__Brief__
Below are entries. Reproduce exactly the lines between the line holding "def F.KEN_WM_KIB : Field" and the line holding "def F.CSI_CTL_FRAME_TO (i", inclusive, and only those.
=== Section Start ===
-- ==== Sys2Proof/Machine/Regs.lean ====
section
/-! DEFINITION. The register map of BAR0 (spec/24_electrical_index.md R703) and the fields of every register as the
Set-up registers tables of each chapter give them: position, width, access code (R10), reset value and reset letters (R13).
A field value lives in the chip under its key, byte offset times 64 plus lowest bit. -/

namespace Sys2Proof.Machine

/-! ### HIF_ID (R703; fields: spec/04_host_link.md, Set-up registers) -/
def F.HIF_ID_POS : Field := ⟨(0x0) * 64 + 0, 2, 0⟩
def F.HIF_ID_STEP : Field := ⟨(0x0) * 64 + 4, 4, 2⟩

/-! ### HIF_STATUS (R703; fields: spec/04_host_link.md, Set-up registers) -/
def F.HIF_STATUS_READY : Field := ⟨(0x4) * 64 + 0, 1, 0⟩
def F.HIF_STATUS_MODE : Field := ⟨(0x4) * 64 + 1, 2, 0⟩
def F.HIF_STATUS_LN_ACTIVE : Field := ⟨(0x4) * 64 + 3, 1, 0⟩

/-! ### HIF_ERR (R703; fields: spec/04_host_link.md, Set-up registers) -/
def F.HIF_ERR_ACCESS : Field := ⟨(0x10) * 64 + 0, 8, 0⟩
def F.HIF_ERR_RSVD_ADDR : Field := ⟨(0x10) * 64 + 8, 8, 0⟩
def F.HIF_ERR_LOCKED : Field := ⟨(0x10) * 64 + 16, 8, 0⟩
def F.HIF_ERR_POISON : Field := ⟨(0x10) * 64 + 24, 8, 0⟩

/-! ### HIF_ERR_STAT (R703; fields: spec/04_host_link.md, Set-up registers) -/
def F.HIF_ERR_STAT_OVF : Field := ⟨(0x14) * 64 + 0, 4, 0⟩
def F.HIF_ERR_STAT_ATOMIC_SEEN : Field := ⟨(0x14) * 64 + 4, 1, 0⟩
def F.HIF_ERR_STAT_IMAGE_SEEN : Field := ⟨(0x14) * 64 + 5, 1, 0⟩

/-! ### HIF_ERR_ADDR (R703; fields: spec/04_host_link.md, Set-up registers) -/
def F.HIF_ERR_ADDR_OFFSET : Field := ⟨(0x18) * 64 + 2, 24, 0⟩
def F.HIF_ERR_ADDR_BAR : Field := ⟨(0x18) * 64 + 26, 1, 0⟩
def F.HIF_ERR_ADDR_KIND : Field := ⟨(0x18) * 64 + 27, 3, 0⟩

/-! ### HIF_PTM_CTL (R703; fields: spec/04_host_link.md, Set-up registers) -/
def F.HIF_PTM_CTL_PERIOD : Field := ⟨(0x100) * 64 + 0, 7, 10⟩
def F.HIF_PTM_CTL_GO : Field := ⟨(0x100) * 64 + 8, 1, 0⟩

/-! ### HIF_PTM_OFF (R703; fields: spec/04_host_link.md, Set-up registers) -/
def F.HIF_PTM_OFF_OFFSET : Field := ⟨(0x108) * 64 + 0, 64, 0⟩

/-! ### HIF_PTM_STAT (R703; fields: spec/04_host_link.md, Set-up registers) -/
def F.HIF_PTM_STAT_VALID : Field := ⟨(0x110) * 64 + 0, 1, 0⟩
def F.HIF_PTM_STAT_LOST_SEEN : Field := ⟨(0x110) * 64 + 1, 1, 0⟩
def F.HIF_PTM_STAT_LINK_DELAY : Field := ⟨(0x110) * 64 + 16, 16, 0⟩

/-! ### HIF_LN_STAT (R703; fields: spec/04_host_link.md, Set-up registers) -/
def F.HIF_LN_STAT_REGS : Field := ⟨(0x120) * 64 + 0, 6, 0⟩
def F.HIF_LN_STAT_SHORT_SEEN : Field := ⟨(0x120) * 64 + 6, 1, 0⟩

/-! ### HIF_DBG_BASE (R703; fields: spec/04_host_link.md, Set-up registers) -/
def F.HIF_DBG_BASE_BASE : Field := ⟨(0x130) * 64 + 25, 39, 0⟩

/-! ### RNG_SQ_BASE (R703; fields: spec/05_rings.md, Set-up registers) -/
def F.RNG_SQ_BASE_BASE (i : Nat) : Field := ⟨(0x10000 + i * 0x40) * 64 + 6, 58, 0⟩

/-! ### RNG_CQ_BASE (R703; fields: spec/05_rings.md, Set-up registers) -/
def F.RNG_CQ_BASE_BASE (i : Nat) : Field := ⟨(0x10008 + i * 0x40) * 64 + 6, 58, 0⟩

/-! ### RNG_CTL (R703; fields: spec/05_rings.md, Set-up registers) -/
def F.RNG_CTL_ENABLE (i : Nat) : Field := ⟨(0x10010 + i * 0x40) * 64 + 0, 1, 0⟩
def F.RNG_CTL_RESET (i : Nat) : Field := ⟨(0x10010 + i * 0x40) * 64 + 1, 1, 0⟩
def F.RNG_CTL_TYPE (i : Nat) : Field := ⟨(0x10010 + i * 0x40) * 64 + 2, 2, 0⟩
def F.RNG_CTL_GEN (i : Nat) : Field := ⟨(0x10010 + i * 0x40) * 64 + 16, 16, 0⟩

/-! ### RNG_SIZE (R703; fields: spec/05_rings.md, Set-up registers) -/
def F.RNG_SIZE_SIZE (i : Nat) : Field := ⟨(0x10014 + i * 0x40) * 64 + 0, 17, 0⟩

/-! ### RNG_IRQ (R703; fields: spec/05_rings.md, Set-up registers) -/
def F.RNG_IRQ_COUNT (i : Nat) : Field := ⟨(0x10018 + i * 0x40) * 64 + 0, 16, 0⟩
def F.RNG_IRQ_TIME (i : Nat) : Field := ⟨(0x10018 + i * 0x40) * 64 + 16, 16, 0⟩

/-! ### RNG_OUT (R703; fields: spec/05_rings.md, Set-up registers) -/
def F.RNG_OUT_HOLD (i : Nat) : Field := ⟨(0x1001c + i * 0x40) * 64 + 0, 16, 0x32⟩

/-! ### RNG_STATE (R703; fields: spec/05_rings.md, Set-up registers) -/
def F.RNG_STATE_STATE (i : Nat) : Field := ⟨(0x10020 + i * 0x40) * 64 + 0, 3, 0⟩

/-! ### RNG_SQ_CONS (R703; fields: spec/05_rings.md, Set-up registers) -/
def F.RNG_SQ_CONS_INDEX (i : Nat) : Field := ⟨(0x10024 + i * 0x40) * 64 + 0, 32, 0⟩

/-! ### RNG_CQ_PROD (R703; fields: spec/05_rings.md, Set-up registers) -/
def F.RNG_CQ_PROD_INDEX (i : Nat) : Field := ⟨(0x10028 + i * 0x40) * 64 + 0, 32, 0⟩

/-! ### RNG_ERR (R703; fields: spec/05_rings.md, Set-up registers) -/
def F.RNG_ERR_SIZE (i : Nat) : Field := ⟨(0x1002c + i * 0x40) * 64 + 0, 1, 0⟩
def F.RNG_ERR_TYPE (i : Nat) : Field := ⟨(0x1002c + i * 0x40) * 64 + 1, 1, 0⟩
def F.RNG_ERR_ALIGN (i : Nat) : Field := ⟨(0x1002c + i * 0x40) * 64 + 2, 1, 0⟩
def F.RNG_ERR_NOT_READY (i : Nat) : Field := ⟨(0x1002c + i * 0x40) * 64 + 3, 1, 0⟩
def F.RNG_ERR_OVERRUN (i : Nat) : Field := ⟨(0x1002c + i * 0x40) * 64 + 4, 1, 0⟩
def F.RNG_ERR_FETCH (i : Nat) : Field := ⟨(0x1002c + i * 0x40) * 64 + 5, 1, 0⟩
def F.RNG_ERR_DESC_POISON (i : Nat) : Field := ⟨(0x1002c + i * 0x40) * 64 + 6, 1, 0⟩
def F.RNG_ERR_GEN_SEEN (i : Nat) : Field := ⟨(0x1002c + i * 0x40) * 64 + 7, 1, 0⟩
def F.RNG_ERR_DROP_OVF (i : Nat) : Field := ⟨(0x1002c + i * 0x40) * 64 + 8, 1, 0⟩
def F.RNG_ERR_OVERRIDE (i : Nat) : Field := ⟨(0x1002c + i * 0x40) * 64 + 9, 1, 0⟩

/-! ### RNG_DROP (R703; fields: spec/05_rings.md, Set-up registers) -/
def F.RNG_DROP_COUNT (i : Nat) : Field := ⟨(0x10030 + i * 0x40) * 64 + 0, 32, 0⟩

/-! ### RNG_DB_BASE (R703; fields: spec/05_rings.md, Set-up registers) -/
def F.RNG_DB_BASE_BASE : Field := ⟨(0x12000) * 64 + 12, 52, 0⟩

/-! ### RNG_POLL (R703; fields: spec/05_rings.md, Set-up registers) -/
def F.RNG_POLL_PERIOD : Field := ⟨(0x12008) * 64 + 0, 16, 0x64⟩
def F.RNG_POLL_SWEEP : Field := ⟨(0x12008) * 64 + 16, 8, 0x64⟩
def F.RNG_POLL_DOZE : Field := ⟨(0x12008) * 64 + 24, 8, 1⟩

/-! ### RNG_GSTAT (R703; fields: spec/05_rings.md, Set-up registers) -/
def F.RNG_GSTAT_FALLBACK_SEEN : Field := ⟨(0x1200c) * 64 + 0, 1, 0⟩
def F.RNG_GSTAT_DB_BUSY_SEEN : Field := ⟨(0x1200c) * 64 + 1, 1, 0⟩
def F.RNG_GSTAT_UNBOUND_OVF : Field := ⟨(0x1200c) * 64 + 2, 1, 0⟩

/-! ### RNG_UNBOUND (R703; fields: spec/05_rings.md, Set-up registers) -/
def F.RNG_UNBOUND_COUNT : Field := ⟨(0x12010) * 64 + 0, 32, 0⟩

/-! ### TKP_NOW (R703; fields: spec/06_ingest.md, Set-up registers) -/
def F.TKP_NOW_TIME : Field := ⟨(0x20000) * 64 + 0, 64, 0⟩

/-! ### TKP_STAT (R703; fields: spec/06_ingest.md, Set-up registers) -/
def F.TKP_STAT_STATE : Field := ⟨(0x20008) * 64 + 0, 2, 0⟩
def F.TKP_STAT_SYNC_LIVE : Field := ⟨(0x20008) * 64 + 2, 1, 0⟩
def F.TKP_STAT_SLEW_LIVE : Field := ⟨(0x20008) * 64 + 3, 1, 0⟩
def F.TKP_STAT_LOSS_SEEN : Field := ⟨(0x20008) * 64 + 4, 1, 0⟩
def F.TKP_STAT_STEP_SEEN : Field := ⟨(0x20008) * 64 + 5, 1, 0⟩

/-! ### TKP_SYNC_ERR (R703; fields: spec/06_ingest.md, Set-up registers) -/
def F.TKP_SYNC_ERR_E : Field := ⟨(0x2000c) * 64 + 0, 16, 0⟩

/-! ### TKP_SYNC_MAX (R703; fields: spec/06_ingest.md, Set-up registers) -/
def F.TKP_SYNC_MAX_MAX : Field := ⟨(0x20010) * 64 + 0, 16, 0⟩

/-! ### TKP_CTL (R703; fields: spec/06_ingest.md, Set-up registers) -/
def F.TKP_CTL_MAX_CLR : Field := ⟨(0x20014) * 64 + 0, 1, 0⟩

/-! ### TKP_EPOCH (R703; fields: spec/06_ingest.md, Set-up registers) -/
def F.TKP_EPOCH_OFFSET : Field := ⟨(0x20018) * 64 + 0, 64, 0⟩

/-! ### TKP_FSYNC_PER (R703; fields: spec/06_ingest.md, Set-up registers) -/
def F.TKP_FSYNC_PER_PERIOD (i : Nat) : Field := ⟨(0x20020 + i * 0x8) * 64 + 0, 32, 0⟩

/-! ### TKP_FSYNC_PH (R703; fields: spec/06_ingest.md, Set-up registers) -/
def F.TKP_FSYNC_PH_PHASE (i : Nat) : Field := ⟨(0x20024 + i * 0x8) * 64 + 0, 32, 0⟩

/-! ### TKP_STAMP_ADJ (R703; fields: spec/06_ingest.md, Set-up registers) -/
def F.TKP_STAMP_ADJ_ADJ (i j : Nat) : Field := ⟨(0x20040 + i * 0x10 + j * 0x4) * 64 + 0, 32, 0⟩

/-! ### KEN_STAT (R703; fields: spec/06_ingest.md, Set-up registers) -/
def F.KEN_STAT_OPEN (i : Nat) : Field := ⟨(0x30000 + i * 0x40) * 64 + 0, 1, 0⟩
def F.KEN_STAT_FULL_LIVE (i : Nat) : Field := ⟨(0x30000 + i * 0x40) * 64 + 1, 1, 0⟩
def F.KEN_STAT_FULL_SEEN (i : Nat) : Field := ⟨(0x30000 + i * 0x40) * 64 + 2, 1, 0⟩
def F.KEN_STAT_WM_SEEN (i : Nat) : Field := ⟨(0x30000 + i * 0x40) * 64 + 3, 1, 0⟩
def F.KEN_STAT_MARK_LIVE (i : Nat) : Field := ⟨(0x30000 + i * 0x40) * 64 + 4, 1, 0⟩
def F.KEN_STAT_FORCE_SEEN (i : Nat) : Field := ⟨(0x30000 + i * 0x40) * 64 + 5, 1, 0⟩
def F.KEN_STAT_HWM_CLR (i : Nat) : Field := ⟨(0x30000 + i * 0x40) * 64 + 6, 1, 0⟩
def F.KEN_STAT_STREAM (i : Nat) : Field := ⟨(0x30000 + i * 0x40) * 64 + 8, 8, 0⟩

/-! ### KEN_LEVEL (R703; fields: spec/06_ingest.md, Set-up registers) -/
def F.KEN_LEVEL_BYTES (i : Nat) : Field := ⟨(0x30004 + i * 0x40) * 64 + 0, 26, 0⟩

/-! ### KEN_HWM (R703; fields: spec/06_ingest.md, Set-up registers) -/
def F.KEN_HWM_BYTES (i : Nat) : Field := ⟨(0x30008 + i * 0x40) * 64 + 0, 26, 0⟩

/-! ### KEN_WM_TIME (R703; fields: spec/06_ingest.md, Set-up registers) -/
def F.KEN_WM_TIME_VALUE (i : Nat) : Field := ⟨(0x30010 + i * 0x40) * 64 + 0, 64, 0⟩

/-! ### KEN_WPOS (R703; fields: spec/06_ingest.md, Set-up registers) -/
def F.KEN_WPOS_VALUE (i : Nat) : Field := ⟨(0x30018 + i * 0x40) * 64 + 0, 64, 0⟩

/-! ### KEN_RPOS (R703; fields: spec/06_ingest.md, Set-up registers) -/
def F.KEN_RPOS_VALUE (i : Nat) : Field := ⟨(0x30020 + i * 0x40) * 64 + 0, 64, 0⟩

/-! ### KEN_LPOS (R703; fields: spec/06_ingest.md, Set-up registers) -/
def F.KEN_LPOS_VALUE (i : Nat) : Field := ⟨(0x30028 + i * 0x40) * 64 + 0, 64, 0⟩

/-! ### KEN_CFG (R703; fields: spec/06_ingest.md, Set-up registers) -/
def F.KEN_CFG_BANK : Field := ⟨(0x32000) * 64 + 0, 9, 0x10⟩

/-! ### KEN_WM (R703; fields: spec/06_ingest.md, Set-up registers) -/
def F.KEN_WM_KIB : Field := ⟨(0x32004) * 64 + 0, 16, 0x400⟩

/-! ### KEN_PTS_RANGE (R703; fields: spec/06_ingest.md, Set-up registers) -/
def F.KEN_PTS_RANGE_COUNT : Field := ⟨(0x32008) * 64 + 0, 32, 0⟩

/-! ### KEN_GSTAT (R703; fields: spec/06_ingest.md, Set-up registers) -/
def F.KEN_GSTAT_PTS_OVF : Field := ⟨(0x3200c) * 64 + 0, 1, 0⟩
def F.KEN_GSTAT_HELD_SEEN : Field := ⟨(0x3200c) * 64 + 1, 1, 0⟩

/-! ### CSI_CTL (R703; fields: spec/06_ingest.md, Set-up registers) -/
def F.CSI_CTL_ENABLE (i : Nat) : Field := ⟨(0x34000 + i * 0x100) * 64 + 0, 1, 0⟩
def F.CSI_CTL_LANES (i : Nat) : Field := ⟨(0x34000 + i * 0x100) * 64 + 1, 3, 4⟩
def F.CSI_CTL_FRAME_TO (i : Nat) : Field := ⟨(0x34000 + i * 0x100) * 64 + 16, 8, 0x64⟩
=== Section End ===
=== Section Start ===
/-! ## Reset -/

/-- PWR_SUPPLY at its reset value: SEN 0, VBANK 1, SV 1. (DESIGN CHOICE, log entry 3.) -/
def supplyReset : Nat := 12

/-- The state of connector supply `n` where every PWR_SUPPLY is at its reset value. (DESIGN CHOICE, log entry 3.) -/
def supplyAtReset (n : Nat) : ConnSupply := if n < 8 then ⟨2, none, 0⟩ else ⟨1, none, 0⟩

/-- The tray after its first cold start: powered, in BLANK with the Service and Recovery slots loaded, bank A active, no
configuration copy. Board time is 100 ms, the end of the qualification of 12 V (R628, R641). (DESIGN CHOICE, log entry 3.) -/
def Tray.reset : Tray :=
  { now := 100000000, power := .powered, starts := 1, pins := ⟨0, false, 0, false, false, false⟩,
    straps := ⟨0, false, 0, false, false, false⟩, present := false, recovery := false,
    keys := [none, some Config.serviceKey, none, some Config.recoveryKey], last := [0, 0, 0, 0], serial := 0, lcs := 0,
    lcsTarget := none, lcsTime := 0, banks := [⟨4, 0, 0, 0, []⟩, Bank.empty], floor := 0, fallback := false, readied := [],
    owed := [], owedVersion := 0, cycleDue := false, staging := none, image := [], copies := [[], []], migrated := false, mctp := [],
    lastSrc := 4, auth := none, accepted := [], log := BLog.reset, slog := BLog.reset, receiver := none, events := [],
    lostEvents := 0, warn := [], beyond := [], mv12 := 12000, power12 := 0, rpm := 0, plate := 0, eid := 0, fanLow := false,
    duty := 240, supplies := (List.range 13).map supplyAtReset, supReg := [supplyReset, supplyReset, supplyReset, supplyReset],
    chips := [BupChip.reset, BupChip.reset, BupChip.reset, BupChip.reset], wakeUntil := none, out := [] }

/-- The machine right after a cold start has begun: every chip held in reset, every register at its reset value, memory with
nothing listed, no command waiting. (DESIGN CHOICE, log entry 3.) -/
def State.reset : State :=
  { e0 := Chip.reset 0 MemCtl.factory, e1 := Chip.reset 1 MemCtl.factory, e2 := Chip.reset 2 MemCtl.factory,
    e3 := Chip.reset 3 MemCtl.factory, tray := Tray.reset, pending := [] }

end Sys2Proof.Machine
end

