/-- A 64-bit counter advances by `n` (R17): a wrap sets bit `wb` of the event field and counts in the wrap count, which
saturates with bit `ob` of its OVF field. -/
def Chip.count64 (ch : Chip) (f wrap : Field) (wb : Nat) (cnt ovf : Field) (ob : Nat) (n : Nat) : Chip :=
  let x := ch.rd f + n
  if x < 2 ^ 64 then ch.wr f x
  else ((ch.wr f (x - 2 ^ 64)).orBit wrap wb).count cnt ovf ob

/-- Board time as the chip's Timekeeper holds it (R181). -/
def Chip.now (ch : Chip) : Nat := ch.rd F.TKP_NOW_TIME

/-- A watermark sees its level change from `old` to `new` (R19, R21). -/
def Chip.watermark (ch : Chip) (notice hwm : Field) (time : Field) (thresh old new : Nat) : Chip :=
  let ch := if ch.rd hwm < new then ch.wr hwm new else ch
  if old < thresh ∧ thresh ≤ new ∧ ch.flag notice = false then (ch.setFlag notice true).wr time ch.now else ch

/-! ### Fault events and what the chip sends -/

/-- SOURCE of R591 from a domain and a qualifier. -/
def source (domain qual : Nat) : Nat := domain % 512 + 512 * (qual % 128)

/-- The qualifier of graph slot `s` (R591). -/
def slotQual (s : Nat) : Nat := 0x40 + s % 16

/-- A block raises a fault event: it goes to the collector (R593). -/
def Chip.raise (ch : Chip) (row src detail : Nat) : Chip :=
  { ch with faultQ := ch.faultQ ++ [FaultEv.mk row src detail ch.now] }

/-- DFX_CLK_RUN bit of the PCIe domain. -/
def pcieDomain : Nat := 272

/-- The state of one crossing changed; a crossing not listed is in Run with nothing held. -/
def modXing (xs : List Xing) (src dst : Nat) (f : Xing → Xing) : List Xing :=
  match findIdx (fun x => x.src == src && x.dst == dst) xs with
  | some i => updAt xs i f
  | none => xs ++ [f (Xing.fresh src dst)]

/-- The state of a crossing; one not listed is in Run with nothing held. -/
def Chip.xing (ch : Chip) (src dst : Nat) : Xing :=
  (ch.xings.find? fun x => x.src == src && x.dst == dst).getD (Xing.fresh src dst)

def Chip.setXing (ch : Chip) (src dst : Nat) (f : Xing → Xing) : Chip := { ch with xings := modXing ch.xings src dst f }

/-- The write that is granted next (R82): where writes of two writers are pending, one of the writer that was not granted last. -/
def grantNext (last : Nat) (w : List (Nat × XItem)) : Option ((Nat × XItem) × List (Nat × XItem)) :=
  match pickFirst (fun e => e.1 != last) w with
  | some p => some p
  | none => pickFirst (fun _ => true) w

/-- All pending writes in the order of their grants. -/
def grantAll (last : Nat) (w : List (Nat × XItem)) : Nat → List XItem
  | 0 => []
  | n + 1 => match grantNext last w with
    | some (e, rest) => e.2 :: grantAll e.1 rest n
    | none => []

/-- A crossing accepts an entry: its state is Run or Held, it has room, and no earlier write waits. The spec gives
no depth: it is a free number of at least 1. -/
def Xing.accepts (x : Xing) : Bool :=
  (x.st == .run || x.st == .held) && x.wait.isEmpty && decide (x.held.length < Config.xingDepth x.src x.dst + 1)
=== Section End ===
=== Section Start ===
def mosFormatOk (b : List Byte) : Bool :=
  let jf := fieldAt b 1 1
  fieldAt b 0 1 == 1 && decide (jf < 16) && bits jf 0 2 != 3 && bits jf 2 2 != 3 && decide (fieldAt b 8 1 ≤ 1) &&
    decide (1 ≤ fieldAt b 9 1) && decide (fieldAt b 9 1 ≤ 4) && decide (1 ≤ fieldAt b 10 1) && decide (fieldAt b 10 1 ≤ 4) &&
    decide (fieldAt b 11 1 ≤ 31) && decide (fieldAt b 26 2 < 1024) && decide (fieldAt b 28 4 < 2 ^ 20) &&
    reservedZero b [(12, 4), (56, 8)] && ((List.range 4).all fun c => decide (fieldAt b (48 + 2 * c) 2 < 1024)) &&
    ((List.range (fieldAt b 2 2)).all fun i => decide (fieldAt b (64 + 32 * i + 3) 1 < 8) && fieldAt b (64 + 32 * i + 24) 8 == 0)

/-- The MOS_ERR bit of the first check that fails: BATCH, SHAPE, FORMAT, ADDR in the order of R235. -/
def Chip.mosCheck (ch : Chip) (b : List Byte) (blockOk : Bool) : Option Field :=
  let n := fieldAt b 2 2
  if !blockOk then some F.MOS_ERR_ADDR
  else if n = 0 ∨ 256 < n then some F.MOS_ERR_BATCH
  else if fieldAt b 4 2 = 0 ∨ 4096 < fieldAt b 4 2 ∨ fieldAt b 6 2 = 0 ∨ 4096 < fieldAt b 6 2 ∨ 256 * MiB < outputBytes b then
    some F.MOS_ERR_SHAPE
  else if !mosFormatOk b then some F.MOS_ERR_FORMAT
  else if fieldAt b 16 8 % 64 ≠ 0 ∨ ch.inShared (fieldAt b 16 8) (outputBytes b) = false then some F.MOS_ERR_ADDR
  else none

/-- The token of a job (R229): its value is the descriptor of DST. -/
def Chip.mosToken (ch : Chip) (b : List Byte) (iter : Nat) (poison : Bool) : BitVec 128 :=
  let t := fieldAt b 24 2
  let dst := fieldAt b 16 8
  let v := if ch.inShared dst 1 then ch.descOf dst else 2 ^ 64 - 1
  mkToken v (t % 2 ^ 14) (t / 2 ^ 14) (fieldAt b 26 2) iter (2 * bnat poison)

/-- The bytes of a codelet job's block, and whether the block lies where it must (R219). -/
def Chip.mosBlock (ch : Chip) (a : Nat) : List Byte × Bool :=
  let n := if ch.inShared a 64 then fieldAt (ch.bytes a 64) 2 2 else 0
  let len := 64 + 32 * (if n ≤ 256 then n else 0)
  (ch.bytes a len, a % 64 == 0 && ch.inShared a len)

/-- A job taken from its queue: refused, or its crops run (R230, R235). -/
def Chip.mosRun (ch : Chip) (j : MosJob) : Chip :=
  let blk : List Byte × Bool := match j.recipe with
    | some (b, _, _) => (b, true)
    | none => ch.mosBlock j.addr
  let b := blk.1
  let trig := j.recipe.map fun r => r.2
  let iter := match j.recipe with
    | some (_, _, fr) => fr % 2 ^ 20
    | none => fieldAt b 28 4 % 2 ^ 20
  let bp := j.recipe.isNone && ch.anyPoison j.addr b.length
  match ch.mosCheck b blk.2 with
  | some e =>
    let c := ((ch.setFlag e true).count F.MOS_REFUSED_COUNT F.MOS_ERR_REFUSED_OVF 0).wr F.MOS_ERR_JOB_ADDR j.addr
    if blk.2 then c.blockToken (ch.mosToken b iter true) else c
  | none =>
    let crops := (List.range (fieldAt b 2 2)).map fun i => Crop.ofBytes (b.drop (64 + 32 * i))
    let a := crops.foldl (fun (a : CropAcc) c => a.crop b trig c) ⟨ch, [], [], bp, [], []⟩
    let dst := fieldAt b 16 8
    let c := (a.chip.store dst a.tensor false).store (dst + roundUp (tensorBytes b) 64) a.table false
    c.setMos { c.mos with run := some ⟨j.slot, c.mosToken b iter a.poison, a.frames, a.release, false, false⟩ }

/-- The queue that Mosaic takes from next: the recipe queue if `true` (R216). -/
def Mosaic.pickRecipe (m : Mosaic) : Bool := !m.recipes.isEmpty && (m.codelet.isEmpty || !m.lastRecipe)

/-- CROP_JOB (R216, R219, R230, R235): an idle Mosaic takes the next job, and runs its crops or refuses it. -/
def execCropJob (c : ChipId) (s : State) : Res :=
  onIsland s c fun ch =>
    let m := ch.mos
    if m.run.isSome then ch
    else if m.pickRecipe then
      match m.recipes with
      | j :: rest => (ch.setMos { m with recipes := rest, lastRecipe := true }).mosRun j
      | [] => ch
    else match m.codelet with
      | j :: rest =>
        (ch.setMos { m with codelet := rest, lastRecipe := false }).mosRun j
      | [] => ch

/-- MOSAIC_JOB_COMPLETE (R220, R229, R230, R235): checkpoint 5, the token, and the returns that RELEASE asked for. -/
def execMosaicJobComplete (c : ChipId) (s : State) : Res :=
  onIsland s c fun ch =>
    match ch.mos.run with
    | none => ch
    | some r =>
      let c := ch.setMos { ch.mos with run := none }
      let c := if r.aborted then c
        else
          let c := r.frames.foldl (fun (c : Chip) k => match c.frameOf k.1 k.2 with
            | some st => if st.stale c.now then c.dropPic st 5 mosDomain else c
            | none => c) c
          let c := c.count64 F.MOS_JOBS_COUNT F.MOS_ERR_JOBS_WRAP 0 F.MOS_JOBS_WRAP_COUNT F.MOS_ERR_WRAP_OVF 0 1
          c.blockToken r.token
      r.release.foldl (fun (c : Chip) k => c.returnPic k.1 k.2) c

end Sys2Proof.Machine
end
=== Section End ===
__Response area__
def F.KEN_WM_KIB : Field := ⟨(0x32004) * 64 + 0, 16, 0x400⟩

/-! ### KEN_PTS_RANGE (R703; fields: spec/06_ingest.md, Set-up registers) -/
def F.KEN_PTS_RANGE_COUNT : Field := ⟨(0x32008) * 64 + 0, 32, 0⟩

/-! ### KEN_GSTAT (R703; fields: spec/06_ingest.md, Set-up registers) -/
def F.KEN_GSTAT_PTS_OVF : Field := ⟨(0x3200c) * 64 + 0, 1, 0⟩
def F.KEN_GSTAT_HELD_SEEN : Field := ⟨(0x3200c) * 64 + 1, 1, 0⟩

/-! ### CSI_CTL (R703; fields: spec/06_ingest.md, Set-up registers) -/
def F.CSI_CTL_ENABLE (i : Nat) : Field := ⟨(0x34000 + i * 0x100) * 64 + 0, 1, 0⟩
def F.CSI_CTL_LANES (i : Nat) : Field := ⟨(0x34000 + i * 0x100) * 64 + 1, 3, 4⟩
def F.CSI_CTL_FRAME_TO (i : Nat) : Field := ⟨(0x34000 + i * 0x100) * 64 + 16, 8, 0x64⟩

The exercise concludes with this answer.